A mostly reunited Hit Squad came through on the Paid Dues stage this afternoon for a nostalgia trip. Each constituent act took their turns taking the limelight, with Parish Smith (representing EPMD) starting things off, along with K-Solo, Keith Murray, Das EFX and Redman, who stayed the night in the Bay to perform again fresh from his appearance during the Wu Block.

Words: Kevin Lee, Pictures: Amari Kenoly / August 26, 2012


A mostly reunited Hit Squad came through on the Paid Dues stage this afternoon for a nostalgia trip. Each constituent act took their turns taking the limelight, with Parish Smith (representing EPMD) starting things off, along with K-Solo, Keith Murray, Das EFX and Redman, who stayed the night in the Bay to perform again fresh from his appearance during the Wu Block. Altogether, they reprised their biggest offerings throughout the late 80’s and early 90’s, with even Redman, despite his prolific and still ongoing recording career, focusing on the material, like “Time For Some Akshon”, that put him on the big stage in the first place.

For Das EFX, interestingly it sounds like their first hit, “They Want EFX”, didn’t survive the later 90’s quite intact, with their breezy and goofy style bathed in a fine layer of gravel that Das EFX’s voices seem to have acquired. However, a resurfaced Keith Murray sounds just like he did before. I don’t think the Keith Murray of twenty years ago would have stage dived like he did today however.
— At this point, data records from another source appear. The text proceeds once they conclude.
/-! ## DLV and the low bytes it reads -/

/-- Settles O41: the bits asked for lie inside both carriers, in the low bytes the two states share. -/
theorem dlvReadsItsLowBytesOnly : Obligations.DlvReadsItsLowBytesOnly := by
  unfold Obligations.DlvReadsItsLowBytesOnly
  intro n bd s1 s2 h1 h2 hc1 hc2 hnbits hlow
  have hnb : s2.bitCount = s1.bitCount := congrArg BitVec.toNat hnbits.symm
  have hbd := (depthSupported_bounds bd h1.width).1
  have hin {s : State} (hc : s1.bitCount ≤ s.sampleCount * n) {i : Nat} (hi : i < ceilDiv s1.bitCount n) :
      i * bd < s.sampleCount * bd :=
    Nat.mul_lt_mul_of_pos_right (hi.trans_le ((ceilDiv_le_iff _ n _ h1.nlsbLow).2 hc)) hbd
  have hres : deinterleave (s2.carrier bd) s1.bitCount n bd = deinterleave (s1.carrier bd) s1.bitCount n bd := by
    refine deinterleave_congr _ _ _ n bd fun i hi => ?_
    rw [s1.carrier_getD bd _ (hin hc1 hi), s2.carrier_getD bd _ (hin (hnb ▸ hc2) hi), hlow i hi]
  have hdone := execDlv_done n bd s2 h2 hc2
  rw [hnb, hres] at hdone
  obtain ⟨t1, t2, ht1, ht2, k⟩ := answersAlike_delivered (.unwritten s1 s2) (length_deinterleave _ _ n bd h1.nlsbLow)
    (execDlv_done n bd s1 h1 hc1) hdone
  exact ⟨t1, t2, ht1, ht2, k.rlen, k.result⟩

/-! ## The capacity and the tag -/

/-- Settles O21: the tag is too wide at capacities 1 to 7 only, and a frame that fits has a length below the capacity. -/
theorem tagFitsAndHoldsTheLength : Obligations.TagFitsAndHoldsTheLength := by
  unfold Obligations.TagFitsAndHoldsTheLength
  intro cap _
  have hwide := lt_tagWidth_iff cap
  exact ⟨by omega, fun len => lt_two_pow_of_frame_fits⟩

/-- Settles O44: HIDE's code is its capacity check's, and the tag alone fits unless the capacity is 1 to 7. -/
theorem capacityBoundary : Obligations.CapacityBoundary := by
  unfold Obligations.CapacityBoundary
  intro n bd s h
  obtain ⟨t, ht, hst⟩ := exec_endsWith_bodyCode (i := .hide n bd) h
  have hwide := lt_tagWidth_iff (s.sampleCount * n)
  have hzero : s.sampleCount * n = 0 → tagWidth (s.sampleCount * n) = 0 := by intro h0; rw [h0]; rfl
  have hfits (hle : 8 * (tagWidth (s.sampleCount * n) + s.payloadLength) ≤ s.sampleCount * n) : t.status = 0#32 := by
    rw [hst, bodyCode, if_neg (Nat.not_lt.2 hle)]; rfl
  have habort (hlt : s.sampleCount * n < 8 * (tagWidth (s.sampleCount * n) + s.payloadLength)) : t.status = 1#32 := by
    rw [hst, bodyCode, if_pos hlt]; rfl
  refine ⟨t, ht, fun h8 => ⟨fun hL => hfits ?_, fun hL => habort ?_⟩,
    fun h0 => ⟨fun hL => hfits ?_, fun hL => habort ?_⟩, fun h1 h7 => habort ?_⟩ <;> omega

/-- Settles O46: once the tag is read, the claimed length is refused or delivered. -/
theorem rcvSignalsOrBounds : Obligations.RcvSignalsOrBounds := by
  unfold Obligations.RcvSignalsOrBounds
  intro n bd s h
  rcases Nat.lt_or_ge (s.capacityBits n) (8 * tagWidth (s.capacityBits n)) with hw | hw
  · exact ⟨_, execRcv_noTag n bd s h hw, .inl rfl⟩
  rcases Nat.lt_or_ge (s.capacityBits n) (8 * (tagWidth (s.capacityBits n) + s.claim n bd)) with hc | hc
  · exact ⟨_, execRcv_corrupted n bd s h hw hc, .inl rfl⟩
  · have hok := succeeded_recovered h hc
    refine ⟨_, execRcv_done n bd s h hc, .inr ⟨hok.status, ?_, ?_⟩⟩
    · rw [delivered_claimed]; rfl
    · rw [hok.rlen]
      unfold State.capacityBits at hc
      omega

/-! ## HIDE and RCV as ILV and DLV of the frame -/

/-- States with one SCOUNT and the same carrier bytes give a command the same carrier (R76). -/
theorem State.carrier_congr {s u : State} {bd : Nat} (hS : u.sampleCount = s.sampleCount)
    (h : ∀ a, a < s.sampleCount * bd → u.byteAt .cbuf a = s.byteAt .cbuf a) : u.carrier bd = s.carrier bd := by
  rw [State.carrier, hS]
  refine State.bytesAt_congr fun k hk => ?_
  rw [Nat.zero_add, h k hk]

/-- Settles O47: the frame fits PBUF, and ILV interleaves it into the same carrier. -/
theorem hideIsIlvOfTheFrame : Obligations.HideIsIlvOfTheFrame := by
  unfold Obligations.HideIsIlvOfTheFrame
  intro n bd s u h hc hscount hlen hcbuf hpbuf
  have hS : u.sampleCount = s.sampleCount := congrArg BitVec.toNat hscount
  have hcap : 8 * u.payloadLength ≤ u.sampleCount * n := by rwa [hlen, hS]
  have hfits : u.payloadLength ≤ Config.bufSize := (h.bytes_le _ (by rwa [hlen])).trans h.sampleCount_le
  have hu : ChecksPass true n bd u := ⟨h.width, h.nlsbLow, h.nlsbHigh, by rw [hS]; exact h.carrier, fun _ => hfits⟩
  have hpay : u.payload = frame s.payload (tagWidth (s.capacityBits n)) := hpbuf
  have hdone := execIlv_done n bd u hu hcap
  rw [hS, State.carrier_congr hS hcbuf, hpay] at hdone
  obtain ⟨t, v, ht, hv, k⟩ := answersAlike_delivered (.unwritten (s.setTagw _) u) (by simp) (execHide_done n bd s h hc) hdone
  exact ⟨t, v, ht, hv, k.rlen, k.result⟩

/-- RCV that ends with STATUS 0 has passed its check on the claimed length (R113). -/
theorem claim_fits_of_exec_rcv {n bd : Nat} {s t : State} (h : ChecksPass false n bd s) (ht : exec (.rcv n bd) s = .next t)
    (hst : t.status = 0#32) : 8 * (tagWidth (s.capacityBits n) + s.claim n bd) ≤ s.capacityBits n := by
  obtain ⟨t', ht', hcode⟩ := exec_endsWith_bodyCode (i := .rcv n bd) h
  rw [ht] at ht'
  cases ht'
  by_contra hlt
  have habort : bodyCode s (.rcv n bd) = .corruptedCarrier := if_pos (Nat.not_le.1 hlt)
  rw [hst, habort] at hcode
  exact absurd hcode (by decide)

/-- Byte `k` of what RCV recovers is byte `tw + k` of the deinterleaved frame (R101). -/
theorem State.recovered_getD (s : State) (n bd : Nat) {k : Nat} (hk : k < s.claim n bd) :
    (s.recovered n bd).getD k 0#8 =
      (deinterleave (s.carrier bd) (8 * (tagWidth (s.capacityBits n) + s.claim n bd)) n bd).getD
        (tagWidth (s.capacityBits n) + k) 0#8 := by
  rw [State.recovered, List.getD_eq_getElem?_getD, List.getElem?_take_of_lt hk, List.getElem?_drop,
    ← List.getD_eq_getElem?_getD]

/-- Settles O48: DLV deinterleaves the whole frame, of which RCV delivers the part after the tag. -/
theorem rcvIsASliceOfDlv : Obligations.RcvIsASliceOfDlv := by
  unfold Obligations.RcvIsASliceOfDlv
  intro n bd s t u h ht hst hscount hcbuf hnb
  have hc := claim_fits_of_exec_rcv h ht hst
  obtain rfl := Host.Outcome.next.inj ((execRcv_done n bd s h hc).symm.trans ht)
  have hS : u.sampleCount = s.sampleCount := congrArg BitVec.toNat hscount
  have hu : ChecksPass false n bd u := ⟨h.width, h.nlsbLow, h.nlsbHigh, by rw [hS]; exact h.carrier, nofun⟩
  have hok := succeeded_recovered h hc
  have htagw := h.toNat_tagWidth
  have hclaimed := toNat_ofNat_of_le_bufSize _ (h.claim_le_bufSize hc)
  simp only [delivered_tagw, delivered_claimed, State.setClaimed_tagw, State.setClaimed_claimed, State.setTagw_tagw,
    htagw, hclaimed, hok.rlen] at hnb ⊢
  have hfit : u.bitCount ≤ u.sampleCount * n := by rw [hnb, hS]; exact hc
  have hlen := length_deinterleave (u.carrier bd) u.bitCount n bd h.nlsbLow
  have hbytes : ceilDiv u.bitCount 8 = tagWidth (s.capacityBits n) + s.claim n bd := by
    rw [hnb, ceilDiv_mul_self _ 8 (by decide)]
  have hdlv := delivered_spec _ _ u hlen (hu.ceilDiv_le_bufSize hfit)
  refine ⟨_, execDlv_done n bd u hu hfit, hdlv.status, hdlv.rlen.trans hbytes, fun k hk => ?_⟩
  rw [delivered_byteAt _ _ _ (length_recovered n bd s h.nlsbLow) k hk, s.recovered_getD n bd hk,
    delivered_byteAt _ _ u hlen _ (by omega), State.carrier_congr hS hcbuf, hnb]

/-! ## The parameters and bit_length -/

/-- Settles O9: `bitLength` is the lower adjoint of `2 ^ ·`. -/
theorem bitLengthIsLeast : Obligations.BitLengthIsLeast := by
  unfold Obligations.BitLengthIsLeast
  refine ⟨fun n => ⟨(bitLength_le_iff n _).1 le_rfl, fun k => (bitLength_le_iff n k).2⟩, rfl, ?_⟩
  have hle : bitLength 48 ≤ 6 := (bitLength_le_iff 48 6).2 (by decide)
  have hgt : ¬bitLength 48 ≤ 5 := fun h => absurd ((bitLength_le_iff 48 5).1 h) (by decide)
  omega

/-- Settles O28: the bounds hold for every value of the two free constants. -/
theorem supportedDepths : Obligations.SupportedDepths := by
  unfold Obligations.SupportedDepths
  refine ⟨rfl, rfl, rfl, rfl, rfl, fun bd hbd => ?_, bufSize_ge, bufSize_le⟩
  by_contra h
  have := depthSupported_bounds bd (Bool.eq_true_of_not_eq_false h)
  omega

end Sys2Proof.Machine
Method Man comes out as a surprise guest, fresh from rocking with Red last night during the Wu Block and performs with Red (again) “Da Rotweiler”. Not to be outdone, he dives off the stage himself, who has a habit of such close interaction with the fans before.

In all, if anyone haven’t realized what an impact this crew had on the music of the early 90’s, they were reminded how much their sound was in the background radiation of that time. Only a few hits of theirs made it past that critical mass to become a mainstream hit, but their style had defined much of what East Coast hip-hop music was in that time period. And they embraced it. “If you want to hear that 90’s music, make some fucking noise!”, and the crowd responded.